TRX trainingAs a runner, I consider myself to be in pretty good shape. So, when a friend told me I had to try TRX (total body resistance) suspension training, I wasn’t exactly quick to register for a class. Not because I was scared. Rather because I didn’t want to “waste” an hour of my precious time if I wasn’t going to get a good workout.

Well, I didn’t get a good workout from TRX – I got a great workout.

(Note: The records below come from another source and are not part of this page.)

-- ==== Sys2Proof/Laws/KeySchedule.lean ====
section
/-! SUPPORT. What a round, a pass and a whole initialization can do (R110 to R121). -/

namespace Sys2Proof.Machine

theorem State.ksaPos_eq (s : State) : s.ksaPos = BitVec.ofNat 8 s.M.toNat := by
  apply BitVec.eq_of_toNat_eq
  simp [State.ksaPos]

theorem lengthOk_iff (L : Byte) : lengthOk L = true ↔ 16 ≤ L.toNat ∧ L.toNat ≤ 64 := by
  rw [lengthOk, Bool.and_eq_true, decide_eq_true_iff, decide_eq_true_iff]
  rfl

theorem lengthOk_zero : lengthOk 0x00#8 = false := by decide

/-! ### One round -/

theorem State.readP_ksaRound (s : State) (bank : BitVec 1) (L a : Byte) :
    (s.ksaRound bank L).readP a =
      if a = s.ksaNewS bank then s.readP s.ksaPos else if a = s.ksaPos then s.readP (s.ksaNewS bank) else s.readP a :=
  State.readP_swapP s _ _ a

theorem State.isPermutation_ksaRound {s : State} (h : s.IsPermutation) (bank : BitVec 1) (L : Byte) :
    (s.ksaRound bank L).IsPermutation :=
  State.isPermutation_swapP h s.ksaPos (s.ksaNewS bank)

theorem State.fullyWritten_ksaRound {s : State} (h : s.FullyWritten) (bank : BitVec 1) (L : Byte) :
    (s.ksaRound bank L).FullyWritten :=
  State.fullyWritten_swapP h s.ksaPos (s.ksaNewS bank)

theorem State.wf_ksaRound {s : State} (h : s.P.wf Config.entries) (bank : BitVec 1) (L : Byte) :
    (s.ksaRound bank L).P.wf Config.entries :=
  State.wf_swapP h s.ksaPos (s.ksaNewS bank)

/-- `J` counts modulo the length (R111). -/
theorem nextJ_toNat {J : BitVec 6} {L : Byte} (hL : lengthOk L = true) (hJ : J.toNat < L.toNat) :
    (nextJ J L).toNat = (J.toNat + 1) % L.toNat := by
  obtain ⟨low, high⟩ := (lengthOk_iff L).mp hL
  unfold nextJ byteCount
  split_ifs with wrap
  · rw [wrap, Nat.mod_self]; rfl
  · rw [Nat.mod_eq_of_lt (by omega), BitVec.toNat_add]
    simp only [BitVec.toNat_ofNat]
    omega

/-- With every entry written, a round depends neither on the free bytes nor on `N`. -/
theorem State.ksaRound_withEpoch {s : State} (written : s.FullyWritten) (bank : BitVec 1) (L : Byte) (e : Nat) (n : Byte) :
    ({ s with pEpoch := e, N := n } : State).ksaRound bank L = { s.ksaRound bank L with pEpoch := e, N := n } := by
  have read : ({ s with pEpoch := e, N := n } : State).readP = s.readP :=
    (State.readP_of_written (s := s) (t := { s with pEpoch := e, N := n }) rfl written).symm
  have newS : ({ s with pEpoch := e, N := n } : State).ksaNewS bank = s.ksaNewS bank := by
    simp only [State.ksaNewS, State.ksaIndex, read]
    rfl
  simp only [State.ksaRound, newS, State.swapP, read]
  rfl

/-! ### The loop of a pass -/

theorem State.M_toNat_ksaRound {s : State} (h : s.M.toNat < 768) (bank : BitVec 1) (L : Byte) :
    (s.ksaRound bank L).M.toNat = s.M.toNat + 1 := by
  simp only [State.ksaRound_M, BitVec.toNat_add, BitVec.toNat_ofNat]
  omega

theorem State.ksaRounds_eq_iterate (bank : BitVec 1) (L : Byte) (k : Nat) (s : State) :
    State.ksaRounds bank L k s = (fun t => t.ksaRound bank L)^[k] s := by
  induction k with
  | zero => rfl
  | succ k ih => rw [State.ksaRounds, ih, Function.iterate_succ_apply']

/-- The first round first. -/
theorem State.ksaRounds_succ (bank : BitVec 1) (L : Byte) (k : Nat) (s : State) :
    State.ksaRounds bank L (k + 1) s = State.ksaRounds bank L k (s.ksaRound bank L) := by
  rw [State.ksaRounds_eq_iterate, State.ksaRounds_eq_iterate, Function.iterate_succ_apply]

/-- What every round keeps, the rounds of a pass keep. -/
theorem State.ksaRounds_induct (bank : BitVec 1) (L : Byte) (Q : State → Prop)
    (keep : ∀ t, Q t → Q (t.ksaRound bank L)) (k : Nat) (s : State) (h : Q s) : Q (State.ksaRounds bank L k s) := by
  induction k with
  | zero => exact h
  | succ k ih => exact keep _ ih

As soon as I walked into the studio I saw these long straps with two handles hanging from the ceiling. The instructor told me to grab onto the handles and face the “anchor point”. I didn’t know what an anchor point was, I started off holding the handles incorrectly, and as soon as we started our warm-up sequence, my muscles screamed. I was totally out of my element and had no idea how I’d survive an entire class. I loved every minute of it!

TRX basics
TRX suspension training is a form of strength training using suspended nylon ropes that allow you to work against your own body weight. TRX was developed by Navy Seals in 1990s who were looking to get a total body workout in a small space.

The TRX is a long piece of rope with two moveable handles on the end. The middle of the rope is securely attached to a structure so it doesn’t move – this is called the anchor point. To do the workout, you engage your core and do traditional strength training moves – like squats, rows, and planks – while holding onto the handles in different positions to target specific body parts. You increase and decrease the resistance by moving your body closer to and further away from the anchor point.

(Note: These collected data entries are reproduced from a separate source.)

-- ==== Sys2Proof/Laws/Invariant.lean ====
section
/-! SUPPORT. What each update keeps of the sound-state invariant (R36, R51). -/

namespace Sys2Proof.Machine

/-- The invariant reads `P`, `MAT`, the epoch, `M`, `PASS`, `PH` and the flags only. -/
theorem State.Inv.congr {s t : State} (h : s.Inv) (hP : t.P = s.P) (hE : t.pEpoch = s.pEpoch) (hMAT : t.MAT = s.MAT)
    (hM : t.M = s.M) (hPASS : t.PASS = s.PASS) (hPH : t.PH = s.PH) (hV : t.V = s.V) (hERR : t.ERR = s.ERR)
    (hLEN : t.ERRLEN = s.ERRLEN) (hILL : t.ILL = s.ILL) : t.Inv := by
  have read : s.readP = t.readP := State.readP_congr hP.symm hE.symm
  have perm := State.isPermutation_congr read
  have written := State.fullyWritten_congr hP.symm
  obtain ⟨mem, cnt, op, ⟨f1, f2, f3, f4⟩, wr⟩ := h
  refine ⟨by rwa [State.MemoryOk, hP, hMAT], by rwa [State.CountersOk, hM, hPASS], ?_, ⟨?_, ?_, ?_, ?_⟩, ?_⟩
  · rw [State.OperationOk, hPH, hV, hERR, hLEN, ← perm, ← written]
    exact op
  · rwa [hV, hERR]
  · rwa [hV, ← perm]
  · rwa [hERR, hLEN]
  · rwa [hPH, hV, hILL]
  · rwa [hV, ← written]

theorem State.Inv.withHost {s : State} (h : s.Inv) (rest : List HostEvent) : (s.withHost rest).Inv :=
  h.congr rfl rfl rfl rfl rfl rfl rfl rfl rfl rfl

theorem State.Inv.deliver {s : State} (h : s.Inv) : s.deliver.Inv := by
  refine h.congr ?_ ?_ ?_ ?_ ?_ ?_ ?_ ?_ ?_ ?_ <;> simp

/-- With no operation running and nothing valid, only the memories, the counters and the error flags matter. -/
theorem State.inv_of_spent {s : State} (mem : s.MemoryOk) (cnt : s.CountersOk) (ph : s.PH = .idle) (v : s.V = false)
    (err : s.ERR = false → s.ERRLEN = 0x00#8) : s.Inv := by
  refine ⟨mem, cnt, ?_, ⟨?_, ?_, err, ?_⟩, ?_⟩ <;> simp [State.OperationOk, ph, v]

/-- With no operation running and a valid cipher state. -/
theorem State.inv_of_valid {s : State} (mem : s.MemoryOk) (cnt : s.CountersOk) (err : s.ERR = false)
    (len : s.ERRLEN = 0x00#8) (perm : s.IsPermutation) (written : s.FullyWritten)
    (ph : s.PH = .idle ∨ s.PH = .stream ∧ s.V = true ∧ s.ILL = false) : s.Inv := by
  refine ⟨mem, cnt, ?_, ⟨fun _ => err, fun _ => perm, fun _ => len, ?_⟩, fun _ => written⟩
  · rcases ph with ph | ⟨ph, -⟩ <;> simp [State.OperationOk, ph]
  · rcases ph with ph | ⟨-, v, ill⟩
    · simp [ph]
    · exact fun _ => ⟨v, ill⟩

theorem State.Inv.setMat {s : State} (h : s.Inv) (a : MatAddr) (v : Byte) : (s.setMat a v).Inv := by
  obtain ⟨mem, cnt, op, flags, wr⟩ := h
  exact ⟨⟨mem.1, State.wf_setMat mem.2 a v⟩, cnt, op, ⟨flags.1, flags.2, flags.3, flags.4⟩, wr⟩

theorem State.Inv.hostReset {s : State} (h : s.Inv) : s.hostReset.Inv :=
  State.inv_of_spent ⟨Memory.wf_nil _, h.memory.2⟩ (by simp [State.CountersOk]) rfl rfl fun _ => rfl

theorem State.Inv.accept {s : State} (h : s.Inv) : s.accept.Inv := by
  cases v : s.V with
  | false => exact State.inv_of_spent h.memory h.counters rfl v h.flags.noErrorNoLength
  | true =>
    have err := h.flags.validNoError v
    exact State.inv_of_valid h.memory h.counters err (h.flags.noErrorNoLength err) (h.flags.validPermutation v)
      (h.written v) (.inl rfl)

theorem State.Inv.refuseWord {s : State} (h : s.Inv) : s.refuseWord.Inv := by
  cases v : s.V with
  | false => exact State.inv_of_spent h.memory h.counters rfl v h.flags.noErrorNoLength
  | true =>
    have err := h.flags.validNoError v
    exact State.inv_of_valid h.memory h.counters err (h.flags.noErrorNoLength err) (h.flags.validPermutation v)
      (h.written v) (.inl rfl)

theorem State.Inv.openCall {s : State} (h : s.Inv) : s.openCall.Inv := by
  unfold State.openCall
  split_ifs with v
  · have err := h.flags.validNoError v
    exact State.inv_of_valid h.memory h.counters err (h.flags.noErrorNoLength err) (h.flags.validPermutation v)
      (h.written v) (.inr ⟨rfl, v, rfl⟩)
  · exact h.refuseWord

theorem State.Inv.ksStep {s : State} (h : s.Inv) (streaming : s.PH = .stream) (d : Byte) : (s.ksStep d).Inv := by
  obtain ⟨v, ill⟩ := h.flags.streamValid streaming
  have err := h.flags.validNoError v
  exact State.inv_of_valid ⟨State.wf_ksStep h.memory.1 d, h.memory.2⟩ h.counters err (h.flags.noErrorNoLength err)
    (State.isPermutation_ksStep (h.flags.validPermutation v) d) (State.fullyWritten_ksStep (h.written v) d)
    (.inr ⟨streaming, v, ill⟩)

theorem State.inv_zeroize {s : State} (mem : s.MemoryOk) (cnt : s.CountersOk) (v : s.V = false) : s.zeroize.Inv :=
  State.inv_of_spent ⟨Memory.wf_storeAll _ mem.1, mem.2⟩ cnt rfl v fun _ => rfl

/-- A completed initialization from the state in which its last pass ended. -/
theorem State.inv_completeInit {t : State} (mem : t.MemoryOk) (cnt : t.CountersOk) (err : t.ERR = false)
    (len : t.ERRLEN = 0x00#8) (perm : t.IsPermutation) (written : t.FullyWritten) : t.completeInit.Inv :=
  State.inv_of_valid mem cnt err len perm written (.inl rfl)

/-- What holds of the state inside an initialization after every pass: everything completion and the raise need. -/
structure State.InPass (s : State) : Prop where
  memory : s.MemoryOk
  counters : s.CountersOk
  invalid : s.V = false
  noError : s.ERR = false
  noLength : s.ERRLEN = 0x00#8
  permutation : s.IsPermutation
  written : s.FullyWritten

theorem State.InPass.ksaRun {s : State} (h : s.InPass) (bank : BitVec 1) (L : Byte) : (s.ksaRun bank L).InPass where
  memory := ⟨State.wf_ksaRun h.memory.1 bank L, by rw [State.ksaRun_MAT]; exact h.memory.2⟩
  counters := ⟨by rw [State.ksaRun_M, rounds_eq]; decide, by rw [State.ksaRun_PASS]; exact h.counters.2⟩
  invalid := by rw [State.ksaRun_V]; exact h.invalid
  noError := by rw [State.ksaRun_ERR]; exact h.noError
  noLength := by rw [State.ksaRun_ERRLEN]; exact h.noLength
  permutation := State.isPermutation_ksaRun h.permutation bank L
  written := State.fullyWritten_ksaRun h.written bank L

theorem State.InPass.withPass {s : State} (h : s.InPass) {p : BitVec 2} (hp : p ≠ 3#2) :
    ({ s with PASS := p } : State).InPass :=
  ⟨h.memory, ⟨h.counters.1, hp⟩, h.invalid, h.noError, h.noLength, h.permutation, h.written⟩

theorem State.InPass.raise {s : State} (h : s.InPass) (L : Byte) : (s.raiseInvalidSize L).Inv :=
  State.inv_of_spent h.memory h.counters rfl h.invalid fun e => by simp at e

theorem State.InPass.complete {s : State} (h : s.InPass) : s.completeInit.Inv :=
  State.inv_completeInit h.memory h.counters h.noError h.noLength h.permutation h.written

theorem State.inPass_filled {s : State} (mem : s.MemoryOk) (x : Bool) (klen ivlen : Byte) :
    (s.filled x klen ivlen).InPass where
  memory := ⟨Memory.wf_storeAll _ mem.1, mem.2⟩
  counters := by simp [State.CountersOk]
  invalid := rfl
  noError := rfl
  noLength := rfl
  permutation := State.isPermutation_filled s x klen ivlen
  written := State.fullyWritten_filled s x klen ivlen

theorem State.inv_initCommand {s : State} (mem : s.MemoryOk) (x : Bool) (klen ivlen : Byte) :
    (s.initCommand x klen ivlen).Inv := by
  have filled := State.inPass_filled mem x klen ivlen
  have keyed : (s.keyed x klen ivlen).InPass := filled.ksaRun _ _
  have again : ∀ {t : State}, t.InPass → (t.keyAgain klen).InPass := fun ht => (ht.withPass (by decide)).ksaRun _ _
  have withIv : ((s.keyed x klen ivlen).ivPass ivlen).InPass := (keyed.withPass (by decide)).ksaRun _ _
  rw [State.initCommand_eq]
  split_ifs
  · exact filled.raise klen
  · exact (again keyed).complete
  · exact keyed.complete
  · exact (keyed.withPass (by decide)).raise ivlen
  · exact (again withIv).complete
  · exact withIv.complete

/-! ### One position of a running operation -/

theorem State.InPass.of_ksa {s : State} (h : s.Inv) (ph : s.PH = .ksa) : s.InPass := by
  obtain ⟨invalid, noError, noLength, permutation, written⟩ := h.operation.2.1 ph
  exact ⟨h.memory, h.counters, invalid, noError, noLength, permutation, written⟩

theorem State.InPass.inv {s : State} (h : s.InPass) (ph : s.PH = .ksa) : s.Inv := by
  refine ⟨h.memory, h.counters, ⟨?_, ?_, ?_⟩, ⟨?_, ?_, ?_, ?_⟩, ?_⟩ <;>
    simp [ph, h.invalid, h.noError, h.noLength, h.permutation, h.written]

theorem State.InPass.enterPass {s : State} (h : s.InPass) (ph : s.PH = .ksa) {p : BitVec 2} (hp : p ≠ 3#2) :
    (s.enterPass p).Inv := by
  unfold State.enterPass
  split_ifs
  · exact State.InPass.inv ⟨h.memory, ⟨by simp, hp⟩, h.invalid, h.noError, h.noLength, h.permutation, h.written⟩ ph
  · exact (h.withPass hp).raise _

theorem State.nextPass_ne {s : State} {p : BitVec 2} (h : s.nextPass = some p) : p ≠ 3#2 := by
  unfold State.nextPass at h
  split_ifs at h <;> cases h <;> decide

end Sys2Proof.Machine
end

TRX can be done at home (using an at-home TRX kit similar to this one) or through a class at a gym or fitness studio taught by a certified instructor. The workout is completely customizable. There are specific classes for runners, baseball players, and seniors, just to name a few.

The benefits
Doing TRX regularly can strengthen your muscles, increase flexibility, improve balance, aid in weight loss, and boost your running performance. The workout is especially beneficial for the abs and back because all movements require the core muscles to be engaged. TRX training can also help ward off injuries by evening out muscle imbalances that occur from running.

Perhaps best of all, TRX training stops your body from plateauing. There are hundreds of exercises you can do, and you can take the intensity level up or down based on your fitness level – so your body is always guessing.

For instance, in my class, we started with a regular squat. Then we moved on to one-legged squats and eventually a one-legged squat with a jump (I could only make it through a handful of reps of the latter – talk about tough). We also did planks with our feet secured in the handles. At first, we faced away from the anchor point – and the planks were challenging but doable. But then we turned towards our anchor point, and I couldn’t even hold the plank for more than a couple of seconds.

Any TRX fans out there? I’ll definitely be back – I was sore for three days after my first class!